(Beginning of Source material)
-- ==== Sys2Proof/Machine/Boot.lean ====
section
/-!
DEFINITION. How a program comes to run from reset: register preloads (R233) and the transactions of the boot order (R234).
-/

namespace Sys2Proof.Machine

/-- The 64-bit pattern of an override value: an unsigned 64-bit integer as it is, a negative signed one plus 2^64 (R233). -/
def overrideWord (value : Int) : Option Word :=
  if -(2 ^ 63) ≤ value ∧ value < 2 ^ 64 then some (BitVec.ofInt 64 value) else none

/-- The register preloads of a launch; a value out of range is fatal, and so are two overrides of one register (R233, D29). -/
def preloadsOf : List (Reg × Int) → Option (List (Reg × Word))
  | [] => some []
  | (r, value) :: rest =>
    match overrideWord value, preloadsOf rest with
    | some v, some ps => if ps.any (fun p => p.1 = r) then none else some ((r, v) :: ps)
    | _, _ => none

/-- LOAD_IMEM of the words from an index on. -/
def loadWordsFrom : Nat → List IWord → List HostTx
  | _, [] => []
  | i, w :: rest => .loadImem i w :: loadWordsFrom (i + 1) rest

/-- What the host does before START and START itself, in the order R234 lists it. -/
def bootTxs (p : Program) (preloads : List (Reg × Word)) : List HostTx :=
  .setIcount p.words.length ::
    (loadWordsFrom 0 p.words ++ p.labels.map (fun l => .loadLt l.1 l.2) ++ preloads.map (fun r => .preload r.1 r.2) ++ [.start])

/-- The host's moves that launch a program: the boot transactions, and then quiet (R234). -/
def bootMoves (p : Program) (preloads : List (Reg × Word)) : List HostMove :=
  (bootTxs p preloads).map .issue

/-- A launch from text and overrides: none where the overrides or the text are refused, and then no instruction executes (R106,
R210, R233). -/
def launch (lines : List (List Char)) (overrides : List (Reg × Int)) : Option (List HostMove) :=
  match preloadsOf overrides, assemble lines with
  | some ps, .ok p => some (bootMoves p ps)
  | _, _ => none

end Sys2Proof.Machine
end

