/-- R142: the exact difference of the integers, reduced modulo 2^64. -/
def Obligations.SubWritesWrappedDifferenceAndFlag : Prop :=
  ∀ (rd rs1 rs2 : Reg) s, EncodedAs (.sub rd rs1 rs2) (0x28000000 + rd.val * 2 ^ 24 + rs1.val * 2 ^ 21 + rs2.val * 2 ^ 18) ∧
    ∃ t, exec (.sub rd rs1 rs2) s = .next t ∧
      CompletesFlagged s t rd ((((s.reg rs1).toNat : Int) - ((s.reg rs2).toNat : Int)) % 2 ^ 64).toNat

/-- R143. -/
def Obligations.IncWritesWrappedIncrementAndFlag : Prop :=
  ∀ (rd : Reg) s, EncodedAs (.inc rd) (0x30000000 + rd.val * 2 ^ 24) ∧
    ∃ t, exec (.inc rd) s = .next t ∧ CompletesFlagged s t rd (((s.reg rd).toNat + 1) % 2 ^ 64)

/-- R144: the exact difference of the integers, reduced modulo 2^64. -/
def Obligations.DecWritesWrappedDecrementAndFlag : Prop :=
  ∀ (rd : Reg) s, EncodedAs (.dec rd) (0x38000000 + rd.val * 2 ^ 24) ∧
    ∃ t, exec (.dec rd) s = .next t ∧ CompletesFlagged s t rd ((((s.reg rd).toNat : Int) - 1) % 2 ^ 64).toNat

/-- R150. -/
def Obligations.AndWritesBitwiseAndFlag : Prop :=
  ∀ (rd rs1 rs2 : Reg) s, EncodedAs (.and rd rs1 rs2) (0x40000000 + rd.val * 2 ^ 24 + rs1.val * 2 ^ 21 + rs2.val * 2 ^ 18) ∧
    ∃ t, exec (.and rd rs1 rs2) s = .next t ∧ CompletesFlagged s t rd ((s.reg rs1).toNat &&& (s.reg rs2).toNat)

/-- R151. -/
def Obligations.OrWritesBitwiseOrAndFlag : Prop :=
  ∀ (rd rs1 rs2 : Reg) s, EncodedAs (.or rd rs1 rs2) (0x48000000 + rd.val * 2 ^ 24 + rs1.val * 2 ^ 21 + rs2.val * 2 ^ 18) ∧
    ∃ t, exec (.or rd rs1 rs2) s = .next t ∧ CompletesFlagged s t rd ((s.reg rs1).toNat ||| (s.reg rs2).toNat)

/-- R152. -/
def Obligations.XorWritesBitwiseXorAndFlag : Prop :=
  ∀ (rd rs1 rs2 : Reg) s, EncodedAs (.xor rd rs1 rs2) (0x50000000 + rd.val * 2 ^ 24 + rs1.val * 2 ^ 21 + rs2.val * 2 ^ 18) ∧
    ∃ t, exec (.xor rd rs1 rs2) s = .next t ∧ CompletesFlagged s t rd ((s.reg rs1).toNat ^^^ (s.reg rs2).toNat)

/-- R153: `x[rd] ^ MAX64`. -/
def Obligations.NotWritesComplementAndFlag : Prop :=
  ∀ (rd : Reg) s, EncodedAs (.not rd) (0x58000000 + rd.val * 2 ^ 24) ∧
    ∃ t, exec (.not rd) s = .next t ∧ CompletesFlagged s t rd ((s.reg rd).toNat ^^^ (2 ^ 64 - 1))

/-- R161, for every pair of shift fields and either SHIFT_POLICY. -/
def Obligations.ShlShiftsLeftUnderThePolicy : Prop :=
  ∀ (rd : Reg) (ov : Bool) (sh : Nat) s, sh < 64 →
    EncodedAs (.shl rd ov sh) (0x60000000 + rd.val * 2 ^ 24 + ov.toNat * 2 ^ 6 + sh) ∧
    ∃ t, exec (.shl rd ov sh) s = .next t ∧
      CompletesPlain s t rd (if s.cfg.shiftPolicy = .zero ∧ ov = true then 0 else (s.reg rd).toNat * 2 ^ sh % 2 ^ 64)

/-- R162, for every pair of shift fields and either SHIFT_POLICY. -/
def Obligations.ShrShiftsRightUnderThePolicy : Prop :=
  ∀ (rd : Reg) (ov : Bool) (sh : Nat) s, sh < 64 →
    EncodedAs (.shr rd ov sh) (0x68000000 + rd.val * 2 ^ 24 + ov.toNat * 2 ^ 6 + sh) ∧
    ∃ t, exec (.shr rd ov sh) s = .next t ∧
      CompletesPlain s t rd (if s.cfg.shiftPolicy = .zero ∧ ov = true then 0 else (s.reg rd).toNat / 2 ^ sh)

/-- R171: with a valid entry the jump is taken exactly when `zf` is set; without one it faults whatever `zf` is. -/
def Obligations.JzResolvesThenJumpsOnZero : Prop :=
  ∀ (lid : Nat) s, lid < 2 ^ 24 → EncodedAs (.jz lid) (0x70000000 + lid) ∧
    ((s.ltRead lid).valid = true → ∃ t, exec (.jz lid) s = .next t ∧
      CompletesJump s t (if s.zf = true then (s.ltRead lid).target else s.pc + 1)) ∧
    ((s.ltRead lid).valid = false → ∃ t, exec (.jz lid) s = .next t ∧ FaultRecorded s t .unknownLabel lid)

/-- R172: with a valid entry the jump is taken exactly when `zf` is clear; without one it faults whatever `zf` is. -/
def Obligations.JnzResolvesThenJumpsOnNonzero : Prop :=
  ∀ (lid : Nat) s, lid < 2 ^ 24 → EncodedAs (.jnz lid) (0x78000000 + lid) ∧
    ((s.ltRead lid).valid = true → ∃ t, exec (.jnz lid) s = .next t ∧
      CompletesJump s t (if s.zf = false then (s.ltRead lid).target else s.pc + 1)) ∧
    ((s.ltRead lid).valid = false → ∃ t, exec (.jnz lid) s = .next t ∧ FaultRecorded s t .unknownLabel lid)

/-- R173: with a valid entry the jump is taken; without one it faults. -/
def Obligations.JResolvesThenJumpsAlways : Prop :=
  ∀ (lid : Nat) s, lid < 2 ^ 24 → EncodedAs (.j lid) (0x80000000 + lid) ∧
    ((s.ltRead lid).valid = true → ∃ t, exec (.j lid) s = .next t ∧ CompletesJump s t (s.ltRead lid).target) ∧
    ((s.ltRead lid).valid = false → ∃ t, exec (.j lid) s = .next t ∧ FaultRecorded s t .unknownLabel lid)

/-! ### Rules over all instructions -/

/-- R160: the shifter on the fields of an amount gives, under MOD64, the shift by the amount modulo 64 and, under ZERO, the true
shift below 64 and zero from 64 on; the reference configuration is MOD64. -/
def Obligations.ShifterFollowsThePolicyOnAmounts : Prop :=
  State.reset.cfg.shiftPolicy = .mod64 ∧
  ∀ (v : Word) (amount : Nat), amount < 2 ^ 64 →
    let ov := decide (64 ≤ amount)
    let sh := amount % 64
    (shiftResult .mod64 .left v ov sh).toNat = v.toNat * 2 ^ (amount % 64) % 2 ^ 64 ∧
    (shiftResult .mod64 .right v ov sh).toNat = v.toNat / 2 ^ (amount % 64) ∧
    (shiftResult .zero .left v ov sh).toNat = (if 64 ≤ amount then 0 else v.toNat * 2 ^ amount % 2 ^ 64) ∧
    (shiftResult .zero .right v ov sh).toNat = (if 64 ≤ amount then 0 else v.toNat / 2 ^ amount)

/-- R25 and R26: the eight writers set the flag from the value they write; no other instruction touches it. -/
def Obligations.OnlyTheEightWriteTheZeroFlag : Prop :=
  ∀ i s t, exec i s = .next t →
    (writesZeroFlag i = true → ∃ rd, destination i = some rd ∧ (t.zf = true ↔ t.reg rd = 0#64)) ∧
    (writesZeroFlag i = false → t.zf = s.zf)

/-- R21: an instruction changes no register but its destination, and none without one. -/
def Obligations.OnlyTheDestinationRegisterChanges : Prop :=
  ∀ i s t r, exec i s = .next t → destination i ≠ some r → t.reg r = s.reg r

/-- R32: how every instruction leaves `pc`. -/
def Obligations.PcAdvancesByOneOrToTheTarget : Prop :=
  ∀ i s t, exec i s = .next t →
    (i = .debug ∧ t.pc = s.pc) ∨
    (∃ lid, (i = .jz lid ∨ i = .jnz lid ∨ i = .j lid) ∧
      (((s.ltRead lid).valid = false ∧ t.pc = s.pc ∧ t.run = .faulted) ∨
       ((s.ltRead lid).valid = true ∧
        t.pc = if (i = .jz lid ∧ s.zf = true) ∨ (i = .jnz lid ∧ s.zf = false) ∨ i = .j lid
          then (s.ltRead lid).target else s.pc + 1))) ∨
    (i ≠ .debug ∧ (∀ lid, i ≠ .jz lid ∧ i ≠ .jnz lid ∧ i ≠ .j lid) ∧ t.pc = s.pc + 1)

/-- The source's test property: `inc` and `dec` are `add` and `sub` by a register that holds 1. -/
def Obligations.IncAndDecAreAddAndSubByOne : Prop :=
  ∀ (rd r1 : Reg) s, s.reg r1 = 1#64 →
    exec (.inc rd) s = exec (.add rd rd r1) s ∧ exec (.dec rd) s = exec (.sub rd rd r1) s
(End of Source material)
== Exercise objective ==
Exactly as they appear above, output the lines of the data from the first through the one that contains "namespace Sys2Proof.Machine", and only those lines.

== Output for this exercise ==
-- ==== Sys2Proof/Machine/Boot.lean ====
section
/-!
DEFINITION. How a program comes to run from reset: register preloads (R233) and the transactions of the boot order (R234).
-/

namespace Sys2Proof.Machine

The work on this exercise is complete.